Anyi selected 46 regions of open #chromatin and used CRISPR, which is a new genetic editing technique that is revolutionizing biology. The acronym CRISPR is the name of repetitive sequences present in the DNA of bacteria, which function as autovaccines. They contain the genetic material of viruses that have attacked bacteria in the past, which is why they can recognize if the infection is repeated and defend against it by cutting the DNA of the invaders.

 So, she used CRISPR  to alter their function in 5 species. I injected about 18,000 butterfly eggs. The results are mosaic phenotypes in the wings.

To find the switches that control the activity of this gene, they managed to detect DNA regions in cells extracted from the wing in the development of these five species. The team led by Mazo Vargas found that there are many switches for the five butterfly species they studied. However, they all have such diverse aspects that the researchers expected that these regulatory or control sequences would be very different, but they realized that this is not the case.

WntA “outlines” colorful patterns of many butterfly species.
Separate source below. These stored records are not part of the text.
-- ==== Sys2Proof/Machine/Bus.lean ====
section
/-! DEFINITION. A command that the stack reports in error: its alert, its re-issue from the bits held, and its end after the third failure
(04 R160 to R162; 06 R216 to R219). -/

namespace Sys2Proof.Machine

/-- Rank field of a held command, below 24 by R218. -/
def wordRank (n : Nat) : Fin 24 := ⟨n % 24, by omega⟩

/-- PWR by its function: entries as their commands; the exits wake the rank from power-down or from self-refresh (R216; 04 R141, R142). -/
def runPwr (ch : Fin 1536) (fn rank : Nat) (s : State) : Result :=
  let st : Fin 96 := ⟨ch.val / 16, by omega⟩
  let exit (p : RankPower) : Result := .next (
    if (s.chan ch).mode = .nearBank then s.wrongMode ch (rankBanks rank)
    else if (s.chan ch).rank rank = p ∧ (s.stack (ch / 16)).sr = false then s.modChan ch (fun c => c.setRank rank .awake) else s)
  if fn = 0 then execPowerDownEntry ch (wordRank rank) s
  else if fn = 1 then exit .down
  else if fn = 2 then execSelfRefreshEntry ch (wordRank rank) s
  else if fn = 3 then exit .selfRefresh
  else if fn = 4 then execStackSelfRefreshEntry st s
  else if fn = 5 then execStackSelfRefreshExit st s
  else .next s

/-- The row command of word `w` for requester `who` (R216). -/
def runRow (ch : Fin 1536) (w who : Nat) (s : State) : Result :=
  let rank : BitVec 5 := BitVec.ofNat 5 (field w 4 5)
  let bank := flag w 9
  let row : BitVec 16 := BitVec.ofNat 16 (field w 10 16)
  match w % 16 with
  | 0x1 => execAct ch rank bank row (BitVec.ofNat 5 who) s
  | 0x2 => execPre ch rank bank (flag w 10) s
  | 0x3 => execRef ch rank bank s
  | 0x4 => runPwr ch (field w 4 3) (field w 7 5) s
  | 0x5 => execMrw ch rank bank (BitVec.ofNat 8 (field w 10 8)) (BitVec.ofNat 8 (field w 18 8)) s
  | 0x8 => execNbe ch s
  | 0x9 => execNbx ch s
  | 0xA => execAha ch rank bank row s
  | 0xB => execSwt ch s
  | 0xC => execNrf ch s
  | 0xD => execNnr ch rank bank s
  | 0xE => execBbq ch (BitVec.ofNat 16 (field w 4 16)) s
  | _ => .next s

/-- The column command of word `w` with its data beat (R217). -/
def runColumn (ch : Fin 1536) (w : Nat) (data : BitVec 272) (s : State) : Result :=
  let rank : BitVec 5 := BitVec.ofNat 5 (field w 4 5)
  let bank := flag w 9
  let col : BitVec 6 := BitVec.ofNat 6 (field w 10 6)
  match w % 16 with
  | 0x1 => execRd ch rank bank col (flag w 16) s
  | 0x2 => execWr ch rank bank col (flag w 16) (data.extractLsb' 0 256) s
  | 0x3 => execMrr ch rank (BitVec.ofNat 8 (field w 9 8)) s
  | 0x8 => execCcl ch (BitVec.ofNat 6 (field w 4 6)) s
  | 0x9 => execBbw ch (data.extractLsb' 0 256) [] s
  | 0xA => execCfgw ch rank data s
  | 0xB => execAcr ch rank bank (BitVec.ofNat 3 (field w 10 3)) (BitVec.ofNat 4 (field w 13 4)) [] s
  | 0xC => execAcl ch rank bank (BitVec.ofNat 8 (field w 10 8)) s
  | 0xD => execStr ch rank [] s
  | _ => .next s

/-- The queued request that a held command serves: the oldest of its requester to the line. -/
def Channel.servedBy (c : Channel) (ch : Nat) (x : BusCmd) : Option Req :=
  (if x.write then c.writeQ else c.readQ).find? (fun q => q.who == x.who && q.spot ch == x.line)

/-- A command that has failed three times is given up: its read is answered with poisoned data, its write is not performed and fails to its
requester, and either is logged with kind 0x03 and the requester's path (04 R161). -/
def State.giveUp (s : State) (ch : Nat) : State :=
  match (s.chan ch).caHeld with
  | none => s
  | some x =>
    if x.fails < 3 then s
    else
      let s1 := s.modChan ch (fun c => { c with caHeld := none })
      let q := (s.chan ch).servedBy ch x
      let s2 := match q with
        | some q => s1.modChan ch (fun c => { c with readQ := c.readQ.erase q, writeQ := c.writeQ.erase q })
        | none => s1
      let addr := match q with | some q => s.addrFor q.who q.addr | none => s.logAddr x.line
      let s3 := s2.logError x.line 127 3 x.path 127 (q.bind Req.part) addr
      if x.write then (match q with | some q => s3.writeDone q false | none => s3.answer { kind := 5 })
      else s3.answer { kind := 1, data := List.replicate 64 0, poison := true }

/-- An alert pulse reports a command that failed its parity: it is counted and held with its bits, to be issued again, and given up after the
third failure (R160 to R163; 06 R219). `word` and `data` are the command as it went over its bus; `who`, `write`, `line` and `path` say for
which request. The pulse for a command that its die ignores under 06 R218 is part of that command. -/
def execCommandErrorAlert (ch : Fin 1536) (column : Bool) (word : BitVec 28) (data : BitVec 272) (who : BitVec 5) (write : Bool) (line : Nat)
    (path : Fin 10) (s : State) : Result :=
  .next ((s.reportError ch { column := column, word := word.toNat, who := who.toNat, write := write, line := line, path := path
                             data := data }).giveUp ch)

/-- The command held in error is issued again. Accepted, it serves the request it was for, or has its own effect; otherwise it has failed once
more (R160, R161). A command that its die ignores fails again (06 R218). One whose request has been served since is dropped. -/
def execCommandReissue (ch : Fin 1536) (accepted : Bool) (s : State) : Result :=
  match (s.chan ch).caHeld with
  | none => .next s
  | some x =>
    if accepted = false ∨ dieRejects x.column x.word = true then .next ((s.reportError ch x).giveUp ch)
    else
      let s1 := s.modChan ch (fun c => { c with caHeld := none })
      match (s.chan ch).servedBy ch x with
      | some q =>
        .next (if s.serves ch = false then s
          else if x.write then
            if (s.chan ch).behind ch q then s
            else (s1.modChan ch (fun c => { c with writeQ := c.writeQ.erase q })).performWrite ch q
          else if s.canServe ch q then s1.serve ch q else s)
      | none =>
        if x.path ≠ 8 then .next s1
        else if x.column then runColumn ch x.word x.data s1 else runRow ch x.word x.who s1

end Sys2Proof.Machine
end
The expression of this gene has changed repeatedly during evolution, we investigate the regulatory architecture and its conservation. Say Anyi

According to Dr. Mazo Vargas, studying the wings of these insects allows scientists like her to try to understand how DNA works as a variant and how it could be preserved. Also, the colors and patterns of the wings of butterflies are very important. Not only to camouflage themselves but also to play an essential role in communication or the search for a mate.
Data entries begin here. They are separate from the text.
/-- The port's copy of a line follows a CXL.mem write through the port (R532). -/
def State.bufferWrite (s : State) (p sa : Nat) (d : Line512) (mask : BitVec 64) : State :=
  s.modHport p (fun h => { h with prb := h.prb.map (fun e =>
    if e.1 == sa / 64 then (e.1, (mergeLine mask e.2.1 d, e.2.2 && decide (mask ≠ BitVec.allOnes 64))) else e) })

/-- A CXL.mem write of a line on a port, completed to the host on acceptance (R48, R49, R531, R536, R548, R552). -/
def execCxlMemWrite (p : Fin 4) (hpa : BitVec 46) (data : BitVec 512) (mask : BitVec 64) (s : State) : Result :=
  let a := hpa.toNat * 64
  let cmp (s : State) : State := s.answer { kind := 0 }
  .next (
    if (s.hport p).mem = false ∨ s.boot.phase ≠ 15 then s
    else match s.hostSa p a with
    | none =>
      let sa := a - (s.hport p).base
      let within := decide ((s.hport p).base ≤ a) && decide (sa < s.space)
      cmp ((s.misroute p).lateFail 2 0 p (if within then (s.slot (sa / slotBytes)).owner else none) 0 (s.hostAddr p a)
        (if within then sa else 0))
    | some sa =>
      let owner := (s.slot (sa / slotBytes)).owner
      if (s.hport p).agree = false then cmp (s.lateFail 2 0 p owner 0 (s.hostAddr p a) sa)
      else
        let s1 := s.viaMesh (4 * p.val) (s.homeOf sa) 1
        match (s.slot (sa / slotBytes)).cls with
        | .devOnly => cmp (s1.lateFail 3 0 p owner 0 (s.hostAddr p a) sa)
        | .shared =>
          if sa % slotBytes < 0x10000 then
            let k := streamKey p owner
            cmp (s1.modStream k (fun t => { t with
              flags := t.flags ++ [{ epoch := t.epoch, wait := t.open_, failed := t.failed, sa := sa, data := data, mask := mask }]
              epoch := t.epoch + 1, open_ := 0, failed := false }))
          else
            let k := streamKey p owner
            let s2 := if (s1.stream k).flags = [] then s1.homeWrite sa data mask false else s1.modStream k (fun t => t.hold sa data mask false)
            cmp (s2.modDir (s.homeOf sa) (fun es => es.map (fun e => if e.line == sa / 64 then { e with modified := false } else e)))
        | .bulk =>
          let ch := chanOfBank (s.locate sa).moduleBank
          if (s.slot (sa / slotBytes)).dead then cmp (s1.lateFail 1 0 p owner 0 (s.hostAddr p a) sa)
          else if s.hasRoom ch true then
            cmp ((s1.acceptWrite p p owner sa data mask false none none).bufferWrite p sa data mask)
          else s)

/-! ### Decoders (R44 to R50) -/

/-- Ports whose decoder is committed. -/
def State.committed (s : State) : List Nat := (List.range 4).filter (fun p => (s.hport p).commit)

/-- What a port's CXL DVSEC advertises, and its CDAT with it: the three capabilities, the number of HDM decoders, and the size and
memory class of each range (R528). -/
structure Dvsec where
  cacheCapable : Bool
  ioCapable : Bool
  memCapable : Bool
  decoders : Nat
  /-- size in bytes and whether the class is volatile -/
  ranges : List (Nat × Bool)
  deriving DecidableEq, Repr

/-- The CXL DVSEC of every port: all three capabilities, one HDM decoder, one volatile range of the part's whole size: 8064 GiB, or
4032 GiB on the half-populated part (R528; 00 R3). -/
def State.dvsec (s : State) : Dvsec :=
  { cacheCapable := true, ioCapable := true, memCapable := true, decoders := 1, ranges := [(s.space, true)] }

/-- The CDAT of every port describes the ranges its DVSEC advertises (R528). -/
def State.cdat (s : State) : List (Nat × Bool) := s.dvsec.ranges

/-- Bytes of the advertised ranges: what the committed decoders of the taking-part ports cover together (R528, R529). -/
def State.hdmSize (s : State) : Nat := (s.dvsec.ranges.map Prod.fst).sum

/-- A commit of HDM decoder 0 on a port: refused, or the decoder's values taken and AGREE set when the last of W ports
commits; a decoder already committed keeps its values and reports success (R44 to R46, R50). The answer's first
byte is 1 on success, 0 on the commit error. -/
def execDecoderCommit (p : Fin 4) (iw ig : BitVec 4) (base : BitVec 24) (size : BitVec 64) (s : State) : Result :=
  let w := waysOf iw.toNat
  let b := base.toNat * 2 ^ 28
  let others := s.committed
  let bad := decide (w = 0) || decide (6 < ig.toNat) || decide (size.toNat * w ≠ s.hdmSize) || decide (w ≤ s.hilPos p) ||
    others.any (fun q => (s.hport q).iw != iw.toNat || (s.hport q).ig != ig.toNat || (s.hport q).base != b ||
      (s.hport q).size != size.toNat || s.hilPos q == s.hilPos p)
  let say (ok : Bool) (s : State) : State := s.answer { kind := 3, data := leBytes 1 (nat ok) }
  .next (
    if (s.hport p).commit then say true s
    else if bad then say false s
    else
      let s1 := s.modHport p (fun h => { h with iw := iw.toNat, ig := ig.toNat, base := b, size := size.toNat, commit := true })
      let all := decide (s1.committed.length = w)
      say true (s1.putPorts (Tab.updMany (fun _ => {}) (fun h : Port => { h with agree := h.agree || all }) s1.committed s1.ports)))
Having this extensive knowledge is an excellent starting point to delve further, to analyze how genes and specific DNA sequences are involved in the formation of these patterns and how these processes may also be changing. All those patterns that we see are encoded in the DNA.

 “In butterflies, it is very interesting because we know that there is a group of genes that are always repeated in these species that look so different”, says the scientist who five years ago also made a publication in which she precisely identified the WntA gene as an important factor in establishing wing patterns in many species of butterflies.

Today the biologist works on the continuation of her research. The gene she studies, WntA, is described as being in charge of only sketching the design that the wings carry, After it, other genes come to fill it, build it, and give it color. And the Colombian researcher wants to understand what these genes are, how they do it, and if that can vary among some of the species that are the object of her study.